Exercise description: Among the records that follow, set down only the lines from the one containing "cases op <;> rfl" to the one containing "by cases r <;> rfl", both included, exactly.

*** Data shown ***

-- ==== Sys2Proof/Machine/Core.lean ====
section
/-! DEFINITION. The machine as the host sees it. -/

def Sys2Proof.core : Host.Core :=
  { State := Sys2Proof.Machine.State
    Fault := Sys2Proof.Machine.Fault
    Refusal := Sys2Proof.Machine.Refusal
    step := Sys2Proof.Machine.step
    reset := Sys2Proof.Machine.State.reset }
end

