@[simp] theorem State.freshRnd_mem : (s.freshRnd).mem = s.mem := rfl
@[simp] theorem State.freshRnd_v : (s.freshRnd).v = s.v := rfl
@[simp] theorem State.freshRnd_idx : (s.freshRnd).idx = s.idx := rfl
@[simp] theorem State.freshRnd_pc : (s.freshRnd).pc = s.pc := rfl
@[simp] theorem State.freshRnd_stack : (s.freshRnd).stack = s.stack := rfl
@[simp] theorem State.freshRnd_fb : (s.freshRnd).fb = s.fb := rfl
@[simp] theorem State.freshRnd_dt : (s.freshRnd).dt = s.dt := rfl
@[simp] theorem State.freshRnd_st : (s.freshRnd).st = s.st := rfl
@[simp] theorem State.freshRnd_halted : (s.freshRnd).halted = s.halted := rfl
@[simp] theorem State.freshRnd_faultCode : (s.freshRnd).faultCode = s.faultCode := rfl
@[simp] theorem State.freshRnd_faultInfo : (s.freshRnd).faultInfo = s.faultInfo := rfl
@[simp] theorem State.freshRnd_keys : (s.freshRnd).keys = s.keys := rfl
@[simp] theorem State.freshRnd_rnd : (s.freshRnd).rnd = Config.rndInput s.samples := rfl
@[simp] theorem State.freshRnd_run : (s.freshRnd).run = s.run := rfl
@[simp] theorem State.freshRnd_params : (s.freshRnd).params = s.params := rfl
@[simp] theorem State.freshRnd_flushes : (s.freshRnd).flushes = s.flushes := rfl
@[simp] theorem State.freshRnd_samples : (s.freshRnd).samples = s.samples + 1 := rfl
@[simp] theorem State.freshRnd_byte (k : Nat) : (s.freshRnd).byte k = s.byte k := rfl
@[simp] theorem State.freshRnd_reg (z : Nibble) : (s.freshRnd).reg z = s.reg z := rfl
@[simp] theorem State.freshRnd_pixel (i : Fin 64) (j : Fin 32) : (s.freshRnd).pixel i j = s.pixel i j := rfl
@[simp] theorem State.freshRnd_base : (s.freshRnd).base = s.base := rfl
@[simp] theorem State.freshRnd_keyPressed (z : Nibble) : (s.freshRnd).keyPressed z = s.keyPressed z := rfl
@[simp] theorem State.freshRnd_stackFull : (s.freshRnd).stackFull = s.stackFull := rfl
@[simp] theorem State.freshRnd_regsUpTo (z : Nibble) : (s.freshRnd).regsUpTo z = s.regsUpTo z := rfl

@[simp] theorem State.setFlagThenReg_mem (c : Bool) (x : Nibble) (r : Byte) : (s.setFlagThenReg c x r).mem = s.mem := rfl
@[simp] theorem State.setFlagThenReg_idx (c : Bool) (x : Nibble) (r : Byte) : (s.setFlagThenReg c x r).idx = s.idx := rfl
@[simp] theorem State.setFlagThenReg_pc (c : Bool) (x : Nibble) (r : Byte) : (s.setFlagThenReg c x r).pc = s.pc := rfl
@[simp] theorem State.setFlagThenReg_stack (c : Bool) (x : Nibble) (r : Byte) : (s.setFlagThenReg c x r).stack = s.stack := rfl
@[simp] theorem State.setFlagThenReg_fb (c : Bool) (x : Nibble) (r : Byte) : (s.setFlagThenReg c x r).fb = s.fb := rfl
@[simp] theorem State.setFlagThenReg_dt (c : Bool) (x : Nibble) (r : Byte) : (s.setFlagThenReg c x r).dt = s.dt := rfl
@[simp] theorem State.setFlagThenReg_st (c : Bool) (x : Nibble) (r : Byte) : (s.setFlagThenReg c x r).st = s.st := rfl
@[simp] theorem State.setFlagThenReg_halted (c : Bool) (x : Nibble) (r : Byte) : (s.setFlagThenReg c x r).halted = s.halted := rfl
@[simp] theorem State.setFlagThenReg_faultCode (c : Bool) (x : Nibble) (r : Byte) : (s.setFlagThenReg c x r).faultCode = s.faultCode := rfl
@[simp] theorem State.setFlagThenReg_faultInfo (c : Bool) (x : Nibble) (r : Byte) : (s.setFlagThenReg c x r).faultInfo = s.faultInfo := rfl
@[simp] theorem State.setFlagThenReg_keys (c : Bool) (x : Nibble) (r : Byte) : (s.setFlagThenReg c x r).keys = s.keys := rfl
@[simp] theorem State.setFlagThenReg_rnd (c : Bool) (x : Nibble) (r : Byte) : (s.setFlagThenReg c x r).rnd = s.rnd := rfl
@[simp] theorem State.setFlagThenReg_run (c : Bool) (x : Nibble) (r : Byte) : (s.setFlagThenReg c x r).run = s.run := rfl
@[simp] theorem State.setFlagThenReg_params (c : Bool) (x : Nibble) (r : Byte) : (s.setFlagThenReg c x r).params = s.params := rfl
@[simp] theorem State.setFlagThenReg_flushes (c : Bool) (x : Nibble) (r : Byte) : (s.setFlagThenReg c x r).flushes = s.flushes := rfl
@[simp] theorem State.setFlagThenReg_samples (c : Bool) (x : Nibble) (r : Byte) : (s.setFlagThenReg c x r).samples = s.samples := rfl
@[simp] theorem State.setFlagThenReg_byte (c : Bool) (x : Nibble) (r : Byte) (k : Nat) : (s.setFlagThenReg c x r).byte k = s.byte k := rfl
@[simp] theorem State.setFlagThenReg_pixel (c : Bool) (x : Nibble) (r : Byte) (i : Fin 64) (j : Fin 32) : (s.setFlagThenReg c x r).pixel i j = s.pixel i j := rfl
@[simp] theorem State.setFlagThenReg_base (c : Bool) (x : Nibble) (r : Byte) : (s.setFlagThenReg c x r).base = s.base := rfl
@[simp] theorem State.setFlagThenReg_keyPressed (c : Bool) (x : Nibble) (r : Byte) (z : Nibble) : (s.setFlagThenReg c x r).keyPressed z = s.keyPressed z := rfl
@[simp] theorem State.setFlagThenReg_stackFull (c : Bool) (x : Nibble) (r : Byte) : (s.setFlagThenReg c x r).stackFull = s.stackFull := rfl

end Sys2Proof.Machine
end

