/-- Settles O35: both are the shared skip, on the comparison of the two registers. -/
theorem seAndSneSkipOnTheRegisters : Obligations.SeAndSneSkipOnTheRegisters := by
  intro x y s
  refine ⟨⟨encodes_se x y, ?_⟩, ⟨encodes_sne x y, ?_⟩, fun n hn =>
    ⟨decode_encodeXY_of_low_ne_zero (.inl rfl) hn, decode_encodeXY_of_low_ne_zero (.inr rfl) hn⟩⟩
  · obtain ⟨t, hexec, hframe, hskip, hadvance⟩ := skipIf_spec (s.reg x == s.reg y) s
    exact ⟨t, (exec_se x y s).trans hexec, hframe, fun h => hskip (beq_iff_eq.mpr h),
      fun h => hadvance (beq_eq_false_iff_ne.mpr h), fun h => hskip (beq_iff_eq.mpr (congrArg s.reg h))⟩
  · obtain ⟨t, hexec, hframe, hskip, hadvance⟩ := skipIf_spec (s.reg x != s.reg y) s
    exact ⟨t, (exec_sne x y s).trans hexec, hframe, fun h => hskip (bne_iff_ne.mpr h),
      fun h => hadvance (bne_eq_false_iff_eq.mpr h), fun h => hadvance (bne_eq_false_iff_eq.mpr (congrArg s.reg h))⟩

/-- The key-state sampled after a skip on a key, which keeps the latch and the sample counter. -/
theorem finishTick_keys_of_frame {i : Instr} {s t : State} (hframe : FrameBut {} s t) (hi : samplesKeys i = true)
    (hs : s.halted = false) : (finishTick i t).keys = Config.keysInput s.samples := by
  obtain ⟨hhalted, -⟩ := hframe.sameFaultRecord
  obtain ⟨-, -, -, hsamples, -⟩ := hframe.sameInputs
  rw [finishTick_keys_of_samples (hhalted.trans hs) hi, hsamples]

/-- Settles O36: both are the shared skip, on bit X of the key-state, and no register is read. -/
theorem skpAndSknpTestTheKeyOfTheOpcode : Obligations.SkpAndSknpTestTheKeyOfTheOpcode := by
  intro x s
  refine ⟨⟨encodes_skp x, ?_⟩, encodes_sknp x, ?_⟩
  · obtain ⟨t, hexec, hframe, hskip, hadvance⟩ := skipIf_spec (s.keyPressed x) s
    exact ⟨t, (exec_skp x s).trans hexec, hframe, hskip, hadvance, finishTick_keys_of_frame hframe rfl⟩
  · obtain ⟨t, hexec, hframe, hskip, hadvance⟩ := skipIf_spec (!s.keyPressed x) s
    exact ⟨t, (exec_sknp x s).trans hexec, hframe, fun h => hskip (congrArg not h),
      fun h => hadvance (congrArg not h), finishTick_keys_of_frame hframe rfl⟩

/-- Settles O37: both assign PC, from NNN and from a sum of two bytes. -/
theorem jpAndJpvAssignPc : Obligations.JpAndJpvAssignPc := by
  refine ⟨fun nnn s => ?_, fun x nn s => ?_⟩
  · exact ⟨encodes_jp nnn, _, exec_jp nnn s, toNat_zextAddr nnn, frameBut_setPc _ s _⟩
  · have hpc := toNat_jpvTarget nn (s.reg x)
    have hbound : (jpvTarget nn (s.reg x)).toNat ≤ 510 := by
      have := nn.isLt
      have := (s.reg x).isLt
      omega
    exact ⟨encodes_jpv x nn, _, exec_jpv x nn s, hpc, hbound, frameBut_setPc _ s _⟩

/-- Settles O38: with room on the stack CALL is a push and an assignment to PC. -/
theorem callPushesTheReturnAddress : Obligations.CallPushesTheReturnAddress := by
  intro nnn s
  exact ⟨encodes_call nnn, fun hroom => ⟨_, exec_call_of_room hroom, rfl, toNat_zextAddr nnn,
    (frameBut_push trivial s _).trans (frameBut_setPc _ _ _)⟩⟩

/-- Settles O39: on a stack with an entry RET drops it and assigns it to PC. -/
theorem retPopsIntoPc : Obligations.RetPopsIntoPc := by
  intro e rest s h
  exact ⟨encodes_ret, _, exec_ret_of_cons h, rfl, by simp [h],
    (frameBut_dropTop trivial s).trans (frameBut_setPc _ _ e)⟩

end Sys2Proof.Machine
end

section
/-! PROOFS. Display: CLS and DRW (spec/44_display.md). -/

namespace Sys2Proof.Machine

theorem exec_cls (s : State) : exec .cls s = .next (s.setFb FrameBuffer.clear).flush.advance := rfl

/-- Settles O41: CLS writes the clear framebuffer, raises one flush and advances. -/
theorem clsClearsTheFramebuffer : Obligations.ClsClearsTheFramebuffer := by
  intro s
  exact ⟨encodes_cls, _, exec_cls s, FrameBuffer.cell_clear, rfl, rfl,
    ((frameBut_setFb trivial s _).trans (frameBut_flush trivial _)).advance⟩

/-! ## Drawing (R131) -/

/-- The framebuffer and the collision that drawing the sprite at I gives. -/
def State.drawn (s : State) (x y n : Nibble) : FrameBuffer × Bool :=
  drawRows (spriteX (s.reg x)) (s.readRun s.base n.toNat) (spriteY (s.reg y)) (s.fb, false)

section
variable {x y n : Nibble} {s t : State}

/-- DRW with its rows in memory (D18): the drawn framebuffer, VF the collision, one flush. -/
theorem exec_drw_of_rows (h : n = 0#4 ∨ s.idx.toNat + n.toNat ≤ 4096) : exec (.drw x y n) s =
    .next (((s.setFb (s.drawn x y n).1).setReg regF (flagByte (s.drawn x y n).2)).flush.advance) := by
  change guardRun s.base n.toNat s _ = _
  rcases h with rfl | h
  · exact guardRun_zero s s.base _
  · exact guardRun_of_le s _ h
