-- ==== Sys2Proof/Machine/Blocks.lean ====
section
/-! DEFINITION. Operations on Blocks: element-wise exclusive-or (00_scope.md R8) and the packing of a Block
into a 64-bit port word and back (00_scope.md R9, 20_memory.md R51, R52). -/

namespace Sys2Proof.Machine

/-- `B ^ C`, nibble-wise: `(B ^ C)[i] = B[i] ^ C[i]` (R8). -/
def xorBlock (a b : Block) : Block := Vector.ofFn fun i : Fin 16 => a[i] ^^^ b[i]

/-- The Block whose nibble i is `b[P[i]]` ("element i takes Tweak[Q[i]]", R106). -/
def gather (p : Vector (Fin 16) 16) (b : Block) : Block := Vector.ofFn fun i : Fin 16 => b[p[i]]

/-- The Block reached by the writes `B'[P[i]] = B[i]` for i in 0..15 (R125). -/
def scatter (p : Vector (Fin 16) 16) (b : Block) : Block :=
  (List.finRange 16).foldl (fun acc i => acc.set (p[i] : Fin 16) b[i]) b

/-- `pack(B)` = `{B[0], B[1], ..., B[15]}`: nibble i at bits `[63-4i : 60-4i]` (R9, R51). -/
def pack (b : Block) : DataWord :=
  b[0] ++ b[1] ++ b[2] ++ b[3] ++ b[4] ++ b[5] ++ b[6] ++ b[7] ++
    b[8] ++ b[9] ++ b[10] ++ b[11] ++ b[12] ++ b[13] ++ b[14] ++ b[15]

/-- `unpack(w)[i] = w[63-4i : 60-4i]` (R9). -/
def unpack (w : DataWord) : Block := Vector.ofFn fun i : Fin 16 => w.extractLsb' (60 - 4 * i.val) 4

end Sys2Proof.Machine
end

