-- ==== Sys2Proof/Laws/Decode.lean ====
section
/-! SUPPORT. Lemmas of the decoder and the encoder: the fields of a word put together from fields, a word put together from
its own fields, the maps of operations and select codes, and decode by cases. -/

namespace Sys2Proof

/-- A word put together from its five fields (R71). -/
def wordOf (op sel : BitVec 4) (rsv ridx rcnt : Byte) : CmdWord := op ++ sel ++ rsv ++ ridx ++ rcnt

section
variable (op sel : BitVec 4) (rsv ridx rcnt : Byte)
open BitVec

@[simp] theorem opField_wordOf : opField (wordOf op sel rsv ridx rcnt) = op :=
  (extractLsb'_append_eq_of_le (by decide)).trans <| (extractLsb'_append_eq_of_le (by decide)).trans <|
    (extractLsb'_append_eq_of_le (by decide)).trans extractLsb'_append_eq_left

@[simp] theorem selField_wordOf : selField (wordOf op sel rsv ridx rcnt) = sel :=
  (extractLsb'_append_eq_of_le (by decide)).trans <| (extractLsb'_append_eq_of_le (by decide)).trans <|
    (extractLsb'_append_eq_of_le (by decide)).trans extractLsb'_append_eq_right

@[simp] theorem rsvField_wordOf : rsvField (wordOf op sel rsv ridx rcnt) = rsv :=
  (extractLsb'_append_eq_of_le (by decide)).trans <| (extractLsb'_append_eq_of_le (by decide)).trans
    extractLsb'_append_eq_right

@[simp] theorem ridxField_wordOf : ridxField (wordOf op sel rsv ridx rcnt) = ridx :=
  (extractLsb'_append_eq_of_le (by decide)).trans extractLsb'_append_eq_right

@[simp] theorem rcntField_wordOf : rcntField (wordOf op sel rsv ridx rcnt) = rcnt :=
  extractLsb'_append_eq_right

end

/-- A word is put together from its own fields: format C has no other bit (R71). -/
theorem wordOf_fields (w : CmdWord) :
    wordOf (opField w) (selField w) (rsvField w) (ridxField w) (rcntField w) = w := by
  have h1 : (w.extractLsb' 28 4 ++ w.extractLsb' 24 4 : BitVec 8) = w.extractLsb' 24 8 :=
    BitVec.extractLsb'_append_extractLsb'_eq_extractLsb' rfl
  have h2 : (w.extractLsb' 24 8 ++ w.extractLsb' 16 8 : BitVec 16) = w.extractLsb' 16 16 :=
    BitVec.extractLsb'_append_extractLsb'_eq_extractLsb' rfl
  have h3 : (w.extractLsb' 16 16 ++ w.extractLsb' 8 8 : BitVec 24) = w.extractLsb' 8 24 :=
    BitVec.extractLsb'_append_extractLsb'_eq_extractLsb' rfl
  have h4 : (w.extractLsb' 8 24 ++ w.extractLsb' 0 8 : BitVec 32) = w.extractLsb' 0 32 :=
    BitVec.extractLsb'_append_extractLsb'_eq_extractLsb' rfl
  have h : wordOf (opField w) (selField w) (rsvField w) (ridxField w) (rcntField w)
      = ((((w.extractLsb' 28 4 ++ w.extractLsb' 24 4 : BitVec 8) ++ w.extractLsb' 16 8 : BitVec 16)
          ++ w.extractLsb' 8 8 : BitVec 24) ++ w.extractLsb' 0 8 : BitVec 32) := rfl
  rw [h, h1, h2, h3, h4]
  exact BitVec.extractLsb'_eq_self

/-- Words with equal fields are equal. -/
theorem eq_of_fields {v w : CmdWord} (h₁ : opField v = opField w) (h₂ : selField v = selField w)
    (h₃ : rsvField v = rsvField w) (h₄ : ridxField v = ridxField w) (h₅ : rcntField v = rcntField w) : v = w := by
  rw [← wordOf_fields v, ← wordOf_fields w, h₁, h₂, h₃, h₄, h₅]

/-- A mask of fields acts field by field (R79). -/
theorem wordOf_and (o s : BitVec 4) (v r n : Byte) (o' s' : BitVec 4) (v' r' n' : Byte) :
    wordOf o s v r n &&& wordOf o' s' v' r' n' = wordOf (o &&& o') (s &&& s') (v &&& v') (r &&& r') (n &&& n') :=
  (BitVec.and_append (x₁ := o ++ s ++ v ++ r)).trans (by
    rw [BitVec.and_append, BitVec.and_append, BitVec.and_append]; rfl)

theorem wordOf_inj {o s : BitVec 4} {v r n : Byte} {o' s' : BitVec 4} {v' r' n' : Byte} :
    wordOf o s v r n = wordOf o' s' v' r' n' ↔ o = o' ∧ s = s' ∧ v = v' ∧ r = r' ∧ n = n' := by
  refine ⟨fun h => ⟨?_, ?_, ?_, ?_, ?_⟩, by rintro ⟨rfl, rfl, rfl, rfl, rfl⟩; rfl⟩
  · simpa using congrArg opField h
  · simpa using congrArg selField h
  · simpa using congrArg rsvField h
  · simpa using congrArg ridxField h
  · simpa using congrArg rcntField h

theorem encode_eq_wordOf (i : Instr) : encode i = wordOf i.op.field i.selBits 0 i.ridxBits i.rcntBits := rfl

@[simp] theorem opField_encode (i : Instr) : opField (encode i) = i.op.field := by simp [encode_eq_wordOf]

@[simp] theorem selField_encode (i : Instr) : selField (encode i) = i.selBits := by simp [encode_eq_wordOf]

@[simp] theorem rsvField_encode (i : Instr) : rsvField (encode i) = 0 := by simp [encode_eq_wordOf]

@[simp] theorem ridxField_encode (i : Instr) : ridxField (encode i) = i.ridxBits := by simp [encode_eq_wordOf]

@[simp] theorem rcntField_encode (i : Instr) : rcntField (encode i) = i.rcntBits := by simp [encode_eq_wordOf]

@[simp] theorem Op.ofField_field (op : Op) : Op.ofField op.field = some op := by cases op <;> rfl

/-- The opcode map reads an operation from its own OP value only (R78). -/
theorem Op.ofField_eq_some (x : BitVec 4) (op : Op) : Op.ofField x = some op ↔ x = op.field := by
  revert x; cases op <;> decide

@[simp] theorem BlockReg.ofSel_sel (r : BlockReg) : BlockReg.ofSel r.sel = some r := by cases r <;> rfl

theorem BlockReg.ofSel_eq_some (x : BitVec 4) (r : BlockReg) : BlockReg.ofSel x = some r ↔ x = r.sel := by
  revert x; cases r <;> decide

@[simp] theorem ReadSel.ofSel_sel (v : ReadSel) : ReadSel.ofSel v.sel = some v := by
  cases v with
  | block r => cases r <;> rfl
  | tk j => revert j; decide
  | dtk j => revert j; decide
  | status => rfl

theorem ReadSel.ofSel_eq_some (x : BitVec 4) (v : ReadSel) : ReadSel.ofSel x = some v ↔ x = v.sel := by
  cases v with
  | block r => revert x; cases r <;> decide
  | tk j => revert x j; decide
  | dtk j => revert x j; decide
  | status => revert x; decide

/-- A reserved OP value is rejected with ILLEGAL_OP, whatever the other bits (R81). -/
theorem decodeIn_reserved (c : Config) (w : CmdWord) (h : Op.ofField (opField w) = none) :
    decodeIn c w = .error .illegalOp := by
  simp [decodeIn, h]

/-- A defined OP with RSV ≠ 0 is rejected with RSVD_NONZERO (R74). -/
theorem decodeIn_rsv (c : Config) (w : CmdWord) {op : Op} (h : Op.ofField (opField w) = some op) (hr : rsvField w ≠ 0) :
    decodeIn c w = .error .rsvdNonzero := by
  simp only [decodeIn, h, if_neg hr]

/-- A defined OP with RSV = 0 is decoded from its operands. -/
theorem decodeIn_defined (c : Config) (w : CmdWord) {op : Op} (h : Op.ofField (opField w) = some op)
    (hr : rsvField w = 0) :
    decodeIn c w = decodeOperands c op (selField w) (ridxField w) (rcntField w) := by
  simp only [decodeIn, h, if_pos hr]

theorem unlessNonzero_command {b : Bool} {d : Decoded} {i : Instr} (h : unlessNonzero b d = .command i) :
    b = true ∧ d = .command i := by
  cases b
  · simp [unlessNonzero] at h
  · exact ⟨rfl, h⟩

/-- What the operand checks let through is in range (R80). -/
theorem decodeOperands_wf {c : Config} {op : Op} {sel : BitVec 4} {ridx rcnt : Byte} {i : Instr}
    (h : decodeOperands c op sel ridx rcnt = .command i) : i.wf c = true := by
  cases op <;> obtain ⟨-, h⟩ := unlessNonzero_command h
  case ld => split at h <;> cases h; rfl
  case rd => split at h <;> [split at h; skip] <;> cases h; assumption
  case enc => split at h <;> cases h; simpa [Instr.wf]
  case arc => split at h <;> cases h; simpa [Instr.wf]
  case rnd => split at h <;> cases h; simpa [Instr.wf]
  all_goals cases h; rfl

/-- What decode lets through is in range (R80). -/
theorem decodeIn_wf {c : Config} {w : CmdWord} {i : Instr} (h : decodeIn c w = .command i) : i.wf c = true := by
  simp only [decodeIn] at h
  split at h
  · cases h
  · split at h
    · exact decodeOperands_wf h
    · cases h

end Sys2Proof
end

*** End of Data shown ***

Written answer:
@[simp] theorem Op.ofField_field (op : Op) : Op.ofField op.field = some op := by cases op <;> rfl

/-- The opcode map reads an operation from its own OP value only (R78). -/
theorem Op.ofField_eq_some (x : BitVec 4) (op : Op) : Op.ofField x = some op ↔ x = op.field := by
  revert x; cases op <;> decide

@[simp] theorem BlockReg.ofSel_sel (r : BlockReg) : BlockReg.ofSel r.sel = some r := by cases r <;> rfl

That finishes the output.